12.26.2003

Today is: Perfect for a Day After Christmas sale!

On the day after Christmas
My true love gave to me...
Nothing! It's not a damned holiday!
For God's sake, people, pay attention!

Is it just me or does the day after Christmas make you want to just kick the everloving crap out of random rude assholes more than any other day of the year. For crying out, even Christamas week, the few days before when everyone is doing their last-minute shopping because they were either too lazy, forgetful, drunk, or various combinations of these isn't quite as annoying as the day after Christmas!

All the sales that turn so many people into Savings Whores is a pain in my ass! It's like everyone out there at the sales is saying, "Hey, Santa I've been good. This is a sale, dammit! All the rules are off!

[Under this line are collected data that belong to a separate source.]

-- ==== Sys2Proof/Laws/KeepHost.lean ====
section
/-! SUPPORT. What the functions of Machine/Host.lean leave unchanged. -/

set_option linter.unusedSimpArgs false
set_option linter.unreachableTactic false
set_option linter.unusedTactic false

namespace Sys2Proof.Machine

theorem divertOwed_keeps {β : Type} (P : State → β) (h : ∀ (s : State) x0 x1 x2 x3 x4 x5, P { s with out := x0, mbxs := x1, ops := x2, evt := x3, bkp := x4, slate := x5 } = P s) :
    ∀ a0 s, P (divertOwed a0 s) = P s := by
  have k0 := orphanRecord_keeps P (fun s y0 y1 y2 y3 => h s y0 s.mbxs s.ops y1 y2 y3)
  have k1 := setMbx_keeps P (fun s y0 => h s s.out y0 s.ops s.evt s.bkp s.slate)
  intro a0 s
  unfold divertOwed
  try dsimp only
  repeat' first
    | with_reducible rfl
    | simp only [↓h, ↓k0, ↓k1, ↓apply_ite P, ite_self]
    | split
    | refine (foldl_keeps P _ ?_ _ _).trans ?_
    | intro _ _

theorem mbxEnable_keeps {β : Type} (P : State → β) (h : ∀ (s : State) x0 x1 x2, P { s with out := x0, mbxs := x1, evt := x2 } = P s) :
    ∀ a0 s, P (mbxEnable a0 s) = P s := by
  have k0 := raise_keeps P (fun s y0 y1 => h s y0 s.mbxs y1)
  have k1 := setMbx_keeps P (fun s y0 => h s s.out y0 s.evt)
  intro a0 s
  unfold mbxEnable
  try dsimp only
  repeat' first
    | with_reducible rfl
    | simp only [↓h, ↓k0, ↓k1, ↓apply_ite P, ite_self]
    | split
    | refine (foldl_keeps P _ ?_ _ _).trans ?_
    | intro _ _

theorem mbxDisable_keeps {β : Type} (P : State → β) (h : ∀ (s : State) x0 x1 x2 x3 x4 x5, P { s with out := x0, mbxs := x1, ops := x2, evt := x3, bkp := x4, slate := x5 } = P s) :
    ∀ a0 s, P (mbxDisable a0 s) = P s := by
  have k0 := divertOwed_keeps P (fun s y0 y1 y2 y3 y4 y5 => h s y0 y1 y2 y3 y4 y5)
  have k1 := setMbx_keeps P (fun s y0 => h s s.out y0 s.ops s.evt s.bkp s.slate)
  intro a0 s
  unfold mbxDisable
  try dsimp only
  repeat' first
    | with_reducible rfl
    | simp only [↓h, ↓k0, ↓k1, ↓apply_ite P, ite_self]
    | split
    | refine (foldl_keeps P _ ?_ _ _).trans ?_
    | intro _ _

theorem mbxReset_keeps {β : Type} (P : State → β) (h : ∀ (s : State) x0 x1 x2 x3 x4 x5, P { s with out := x0, mbxs := x1, ops := x2, evt := x3, bkp := x4, slate := x5 } = P s) :
    ∀ a0 s, P (mbxReset a0 s) = P s := by
  have k0 := mbxDisable_keeps P (fun s y0 y1 y2 y3 y4 y5 => h s y0 y1 y2 y3 y4 y5)
  have k1 := setMbx_keeps P (fun s y0 => h s s.out y0 s.ops s.evt s.bkp s.slate)
  intro a0 s
  unfold mbxReset
  try dsimp only
  repeat' first
    | with_reducible rfl
    | simp only [↓h, ↓k0, ↓k1, ↓apply_ite P, ite_self]
    | split
    | refine (foldl_keeps P _ ?_ _ _).trans ?_
    | intro _ _

theorem mbxReqPi_keeps {β : Type} (P : State → β) (h : ∀ (s : State) x0 x1 x2 x3 x4 x5, P { s with out := x0, mbxs := x1, ops := x2, evt := x3, bkp := x4, slate := x5 } = P s) :
    ∀ a0 a1 s, P (mbxReqPi a0 a1 s) = P s := by
  have k0 := mbxError_keeps P (fun s y0 y1 y2 y3 y4 y5 => h s y0 y1 y2 y3 y4 y5)
  have k1 := setMbx_keeps P (fun s y0 => h s s.out y0 s.ops s.evt s.bkp s.slate)
  intro a0 a1 s
  unfold mbxReqPi
  try dsimp only
  repeat' first
    | with_reducible rfl
    | simp only [↓h, ↓k0, ↓k1, ↓apply_ite P, ite_self]
    | split
    | refine (foldl_keeps P _ ?_ _ _).trans ?_
    | intro _ _

theorem mbxRspCi_keeps {β : Type} (P : State → β) (h : ∀ (s : State) x0, P { s with mbxs := x0 } = P s) :
    ∀ a0 a1 s, P (mbxRspCi a0 a1 s) = P s := by
  have k0 := setMbx_keeps P (fun s y0 => h s y0)
  intro a0 a1 s
  unfold mbxRspCi
  try dsimp only
  repeat' first
    | with_reducible rfl
    | simp only [↓h, ↓k0, ↓apply_ite P, ite_self]
    | split
    | refine (foldl_keeps P _ ?_ _ _).trans ?_
    | intro _ _

theorem requestFetch_keeps {β : Type} (P : State → β) (h : ∀ (s : State) x0 x1 x2 x3 x4 x5 x6 x7, P { s with out := x0, mbxs := x1, rrNext := x2, fetchCtr := x3, ops := x4, evt := x5, bkp := x6, slate := x7 } = P s) :
    ∀ a0 a1 s, P (requestFetch a0 a1 s) = P s := by
  have k0 := immediate_keeps P (fun s y0 y1 y2 y3 y4 y5 => h s y0 y1 s.rrNext s.fetchCtr y2 y3 y4 y5)
  have k1 := mbxError_keeps P (fun s y0 y1 y2 y3 y4 y5 => h s y0 y1 s.rrNext s.fetchCtr y2 y3 y4 y5)
  have k2 := setMbx_keeps P (fun s y0 => h s s.out y0 s.rrNext s.fetchCtr s.ops s.evt s.bkp s.slate)
  intro a0 a1 s
  unfold requestFetch
  try dsimp only
  repeat' first
    | with_reducible rfl
    | simp only [↓h, ↓k0, ↓k1, ↓k2, ↓apply_ite P, ite_self]
    | split
    | refine (foldl_keeps P _ ?_ _ _).trans ?_
    | intro _ _

theorem ringBusError_keeps {β : Type} (P : State → β) (h : ∀ (s : State) x0 x1 x2 x3 x4 x5, P { s with out := x0, mbxs := x1, ops := x2, evt := x3, bkp := x4, slate := x5 } = P s) :
    ∀ a0 a1 s, P (ringBusError a0 a1 s) = P s := by
  have k0 := mbxError_keeps P (fun s y0 y1 y2 y3 y4 y5 => h s y0 y1 y2 y3 y4 y5)
  have k1 := setMbx_keeps P (fun s y0 => h s s.out y0 s.ops s.evt s.bkp s.slate)
  intro a0 a1 s
  unfold ringBusError
  try dsimp only
  repeat' first
    | with_reducible rfl
    | simp only [↓h, ↓k0, ↓k1, ↓apply_ite P, ite_self]
    | split
    | refine (foldl_keeps P _ ?_ _ _).trans ?_
    | intro _ _

theorem responsePost_keeps {β : Type} (P : State → β) (h : ∀ (s : State) x0 x1 x2 x3 x4 x5, P { s with out := x0, mbxs := x1, ops := x2, evt := x3, bkp := x4, slate := x5 } = P s) :
    ∀ a0 s, P (responsePost a0 s) = P s := by
  have k0 := mbxError_keeps P (fun s y0 y1 y2 y3 y4 y5 => h s y0 y1 y2 y3 y4 y5)
  have k1 := setMbx_keeps P (fun s y0 => h s s.out y0 s.ops s.evt s.bkp s.slate)
  have k2 := writeRsp_keeps P (fun s y0 y1 y2 => h s y0 y1 s.ops y2 s.bkp s.slate)
  intro a0 s
  unfold responsePost
  try dsimp only
  repeat' first
    | with_reducible rfl
    | simp only [↓h, ↓k0, ↓k1, ↓k2, ↓apply_ite P, ite_self]
    | split
    | refine (foldl_keeps P _ ?_ _ _).trans ?_
    | intro _ _

theorem raiseAll_keeps {β : Type} (P : State → β) (h : ∀ (s : State) x0 x1, P { s with out := x0, evt := x1 } = P s) :
    ∀ a0 s, P (raiseAll a0 s) = P s := by
  have k0 := raise_keeps P (fun s y0 y1 => h s y0 y1)
  intro a0 s
  unfold raiseAll
  try dsimp only
  repeat' first
    | with_reducible rfl
    | simp only [↓h, ↓k0, ↓apply_ite P, ite_self]
    | split
    | refine (foldl_keeps P _ ?_ _ _).trans ?_
    | intro _ _

theorem evtPendClear_keeps {β : Type} (P : State → β) (h : ∀ (s : State) x0 x1, P { s with out := x0, evt := x1 } = P s) :
    ∀ a0 a1 a2 s, P (evtPendClear a0 a1 a2 s) = P s := by
  have k0 := raiseAll_keeps P (fun s y0 y1 => h s y0 y1)
  intro a0 a1 a2 s
  unfold evtPendClear
  try dsimp only
  repeat' first
    | with_reducible rfl
    | simp only [↓h, ↓k0, ↓apply_ite P, ite_self]
    | split
    | refine (foldl_keeps P _ ?_ _ _).trans ?_
    | intro _ _

theorem evtEnWrite_keeps {β : Type} (P : State → β) (h : ∀ (s : State) x0 x1, P { s with out := x0, evt := x1 } = P s) :
    ∀ a0 a1 s, P (evtEnWrite a0 a1 s) = P s := by
  have k0 := sendVector_keeps P (fun s y0 y1 => h s y0 y1)
  intro a0 a1 s
  unfold evtEnWrite
  try dsimp only
  repeat' first
    | with_reducible rfl
    | simp only [↓h, ↓k0, ↓apply_ite P, ite_self]
    | split
    | refine (foldl_keeps P _ ?_ _ _).trans ?_
    | intro _ _

theorem evtForce_keeps {β : Type} (P : State → β) (h : ∀ (s : State) x0 x1, P { s with out := x0, evt := x1 } = P s) :
    ∀ a0 a1 s, P (evtForce a0 a1 s) = P s := by
  have k0 := raiseAll_keeps P (fun s y0 y1 => h s y0 y1)
  intro a0 a1 s
  unfold evtForce
  try dsimp only
  repeat' first
    | with_reducible rfl
    | simp only [↓h, ↓k0, ↓apply_ite P, ite_self]
    | split
    | refine (foldl_keeps P _ ?_ _ _).trans ?_
    | intro _ _

theorem evtRouteWrite_keeps {β : Type} (P : State → β) (h : ∀ (s : State) x0, P { s with evt := x0 } = P s) :
    ∀ a0 a1 s, P (evtRouteWrite a0 a1 s) = P s := by
  intro a0 a1 s
  unfold evtRouteWrite
  try dsimp only
  repeat' first
    | with_reducible rfl
    | simp only [↓h, ↓apply_ite P, ite_self]
    | split
    | refine (foldl_keeps P _ ?_ _ _).trans ?_
    | intro _ _

theorem releaseVector_keeps {β : Type} (P : State → β) (h : ∀ (s : State) x0 x1, P { s with out := x0, evt := x1 } = P s) :
    ∀ a0 s, P (releaseVector a0 s) = P s := by
  have k0 := sendVector_keeps P (fun s y0 y1 => h s y0 y1)
  intro a0 s
  unfold releaseVector
  try dsimp only
  repeat' first
    | with_reducible rfl
    | simp only [↓h, ↓k0, ↓apply_ite P, ite_self]
    | split
    | refine (foldl_keeps P _ ?_ _ _).trans ?_
    | intro _ _

theorem msixUnmask_keeps {β : Type} (P : State → β) (h : ∀ (s : State) x0 x1 x2, P { s with out := x0, evt := x1, pcie := x2 } = P s) :
    ∀ a0 s, P (msixUnmask a0 s) = P s := by
  have k0 := releaseVector_keeps P (fun s y0 y1 => h s y0 y1 s.pcie)
  intro a0 s
  unfold msixUnmask
  try dsimp only
  repeat' first
    | with_reducible rfl
    | simp only [↓h, ↓k0, ↓apply_ite P, ite_self]
    | split
    | refine (foldl_keeps P _ ?_ _ _).trans ?_
    | intro _ _

theorem msixWrite_keeps {β : Type} (P : State → β) (h : ∀ (s : State) x0 x1 x2, P { s with out := x0, evt := x1, pcie := x2 } = P s) :
    ∀ a0 a1 s, P (msixWrite a0 a1 s) = P s := by
  have k0 := msixUnmask_keeps P (fun s y0 y1 y2 => h s y0 y1 y2)
  intro a0 a1 s
  unfold msixWrite
  try dsimp only
  repeat' first
    | with_reducible rfl
    | simp only [↓h, ↓k0, ↓apply_ite P, ite_self]
    | split
    | refine (foldl_keeps P _ ?_ _ _).trans ?_
    | intro _ _

theorem msixControl_keeps {β : Type} (P : State → β) (h : ∀ (s : State) x0 x1 x2, P { s with out := x0, evt := x1, pcie := x2 } = P s) :
    ∀ a0 s, P (msixControl a0 s) = P s := by
  have k0 := msixUnmask_keeps P (fun s y0 y1 y2 => h s y0 y1 y2)
  intro a0 s
  unfold msixControl
  try dsimp only
  repeat' first
    | with_reducible rfl
    | simp only [↓h, ↓k0, ↓apply_ite P, ite_self]
    | split
    | refine (foldl_keeps P _ ?_ _ _).trans ?_
    | intro _ _

theorem mbxRegWrite_keeps {β : Type} (P : State → β) (h : ∀ (s : State) x0 x1 x2 x3 x4 x5, P { s with out := x0, mbxs := x1, ops := x2, evt := x3, bkp := x4, slate := x5 } = P s) :
    ∀ a0 a1 a2 s, P (mbxRegWrite a0 a1 a2 s) = P s := by
  have k0 := mbxDisable_keeps P (fun s y0 y1 y2 y3 y4 y5 => h s y0 y1 y2 y3 y4 y5)
  have k1 := mbxEnable_keeps P (fun s y0 y1 y2 => h s y0 y1 s.ops y2 s.bkp s.slate)
  have k2 := mbxReqPi_keeps P (fun s y0 y1 y2 y3 y4 y5 => h s y0 y1 y2 y3 y4 y5)
  have k3 := mbxReset_keeps P (fun s y0 y1 y2 y3 y4 y5 => h s y0 y1 y2 y3 y4 y5)
  have k4 := mbxRspCi_keeps P (fun s y0 => h s s.out y0 s.ops s.evt s.bkp s.slate)
  have k5 := setMbx_keeps P (fun s y0 => h s s.out y0 s.ops s.evt s.bkp s.slate)
  intro a0 a1 a2 s
  unfold mbxRegWrite
  try dsimp only
  repeat' first
    | with_reducible rfl
    | simp only [↓h, ↓k0, ↓k1, ↓k2, ↓k3, ↓k4, ↓k5, ↓apply_ite P, ite_self]
    | split
    | refine (foldl_keeps P _ ?_ _ _).trans ?_
    | intro _ _

theorem rstCtrl_keeps {β : Type} (P : State → β) (h : ∀ (s : State) x0, P { s with boot := x0 } = P s) :
    ∀ a0 s, P (rstCtrl a0 s) = P s := by
  intro a0 s
  unfold rstCtrl
  try dsimp only
  repeat' first
    | with_reducible rfl
    | simp only [↓h, ↓apply_ite P, ite_self]
    | split
    | refine (foldl_keeps P _ ?_ _ _).trans ?_
    | intro _ _

theorem dmaPi_keeps {β : Type} (P : State → β) (h : ∀ (s : State) x0, P { s with chans := x0 } = P s) :
    ∀ a0 a1 s, P (dmaPi a0 a1 s) = P s := by
  intro a0 a1 s
  unfold dmaPi
  try dsimp only
  repeat' first
    | with_reducible rfl
    | simp only [↓h, ↓apply_ite P, ite_self]
    | split
    | refine (foldl_keeps P _ ?_ _ _).trans ?_
    | intro _ _

theorem regWrite_keeps {β : Type} (P : State → β) (h : ∀ (s : State) x0 x1 x2 x3 x4 x5 x6 x7 x8 x9 x10 x11 x12 x13, P { s with out := x0, mbxs := x1, ops := x2, evt := x3, glb := x4, mir := x5, isl := x6, boot := x7, pcie := x8, bkp := x9, lanes := x10, plc := x11, chans := x12, slate := x13 } = P s) :
    ∀ a0 a1 s, P (regWrite a0 a1 s) = P s := by
  have k0 := dmaPi_keeps P (fun s y0 => h s s.out s.mbxs s.ops s.evt s.glb s.mir s.isl s.boot s.pcie s.bkp s.lanes s.plc y0 s.slate)
  have k1 := evtEnWrite_keeps P (fun s y0 y1 => h s y0 s.mbxs s.ops y1 s.glb s.mir s.isl s.boot s.pcie s.bkp s.lanes s.plc s.chans s.slate)
  have k2 := evtForce_keeps P (fun s y0 y1 => h s y0 s.mbxs s.ops y1 s.glb s.mir s.isl s.boot s.pcie s.bkp s.lanes s.plc s.chans s.slate)
  have k3 := evtPendClear_keeps P (fun s y0 y1 => h s y0 s.mbxs s.ops y1 s.glb s.mir s.isl s.boot s.pcie s.bkp s.lanes s.plc s.chans s.slate)
  have k4 := evtRouteWrite_keeps P (fun s y0 => h s s.out s.mbxs s.ops y0 s.glb s.mir s.isl s.boot s.pcie s.bkp s.lanes s.plc s.chans s.slate)
  have k5 := mbxRegWrite_keeps P (fun s y0 y1 y2 y3 y4 y5 => h s y0 y1 y2 y3 s.glb s.mir s.isl s.boot s.pcie y4 s.lanes s.plc s.chans y5)
  have k6 := msixWrite_keeps P (fun s y0 y1 y2 => h s y0 s.mbxs s.ops y1 s.glb s.mir s.isl s.boot y2 s.bkp s.lanes s.plc s.chans s.slate)
  have k7 := rstCtrl_keeps P (fun s y0 => h s s.out s.mbxs s.ops s.evt s.glb s.mir s.isl y0 s.pcie s.bkp s.lanes s.plc s.chans s.slate)
  have k8 := setIsl_keeps P (fun s y0 => h s s.out s.mbxs s.ops s.evt s.glb s.mir y0 s.boot s.pcie s.bkp s.lanes s.plc s.chans s.slate)
  intro a0 a1 s
  unfold regWrite
  try dsimp only
  repeat' first
    | with_reducible rfl
    | simp only [↓h, ↓k0, ↓k1, ↓k2, ↓k3, ↓k4, ↓k5, ↓k6, ↓k7, ↓k8, ↓apply_ite P, ite_self]
    | split
    | refine (foldl_keeps P _ ?_ _ _).trans ?_
    | intro _ _

theorem registerWrite_keeps {β : Type} (P : State → β) (h : ∀ (s : State) x0 x1 x2 x3 x4 x5 x6 x7 x8 x9 x10 x11 x12 x13, P { s with out := x0, mbxs := x1, ops := x2, evt := x3, glb := x4, mir := x5, isl := x6, boot := x7, pcie := x8, bkp := x9, lanes := x10, plc := x11, chans := x12, slate := x13 } = P s) :
    ∀ a0 a1 a2 s, P (registerWrite a0 a1 a2 s) = P s := by
  have k0 := msixControl_keeps P (fun s y0 y1 y2 => h s y0 s.mbxs s.ops y1 s.glb s.mir s.isl s.boot y2 s.bkp s.lanes s.plc s.chans s.slate)
  have k1 := regWrite_keeps P (fun s y0 y1 y2 y3 y4 y5 y6 y7 y8 y9 y10 y11 y12 y13 => h s y0 y1 y2 y3 y4 y5 y6 y7 y8 y9 y10 y11 y12 y13)
  intro a0 a1 a2 s
  unfold registerWrite
  try dsimp only
  repeat' first
    | with_reducible rfl
    | simp only [↓h, ↓k0, ↓k1, ↓apply_ite P, ite_self]
    | split
    | refine (foldl_keeps P _ ?_ _ _).trans ?_
    | intro _ _

theorem etimeLoRead_keeps {β : Type} (P : State → β) (h : ∀ (s : State) x0, P { s with glb := x0 } = P s) :
    ∀ s, P (etimeLoRead s) = P s := by
  intro s
  unfold etimeLoRead
  try dsimp only
  repeat' first
    | with_reducible rfl
    | simp only [↓h, ↓apply_ite P, ite_self]
    | split
    | refine (foldl_keeps P _ ?_ _ _).trans ?_
    | intro _ _

theorem pcieError_keeps {β : Type} (P : State → β) (h : ∀ (s : State) x0 x1, P { s with out := x0, evt := x1 } = P s) :
    ∀ s, P (pcieError s) = P s := by
  have k0 := raise_keeps P (fun s y0 y1 => h s y0 y1)
  intro s
  unfold pcieError
  try dsimp only
  repeat' first
    | with_reducible rfl
    | simp only [↓h, ↓k0, ↓apply_ite P, ite_self]
    | split
    | refine (foldl_keeps P _ ?_ _ _).trans ?_
    | intro _ _

end Sys2Proof.Machine
end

I don't have to be nice again until next year, so if you try to beat me to the 10% off special nuclear-powered toaster oven with sellf-cleaning crumb tray that I thought was ugly, pointless, and stupid until I saw the 10% off I will kill you if I have to!"

I guess what I'm trying to say is that people are generally decent until THE ULTIMATE HOLIDAY SALE! commercials start popping up.

Whoever came up with the concept of holiday sales should painted white with their mouth duct-taped shut and thrown in a bin full of towels and washcloths with a 50% OFF sign and be left to be torn to shreds by two or more 400+ pound women fighting to get best deal. Maybe I'm just pissed because I had so many jobs in retail.... NAAAH! I'm just right, dammit!

Deep thought for the day: Only 364 days until next Christmas! YIPPEE! Start shopping now! The power of Marketing Genius compels you.

12.25.2003

Today is: Christmas ( Well, la-dee-fricken-da!)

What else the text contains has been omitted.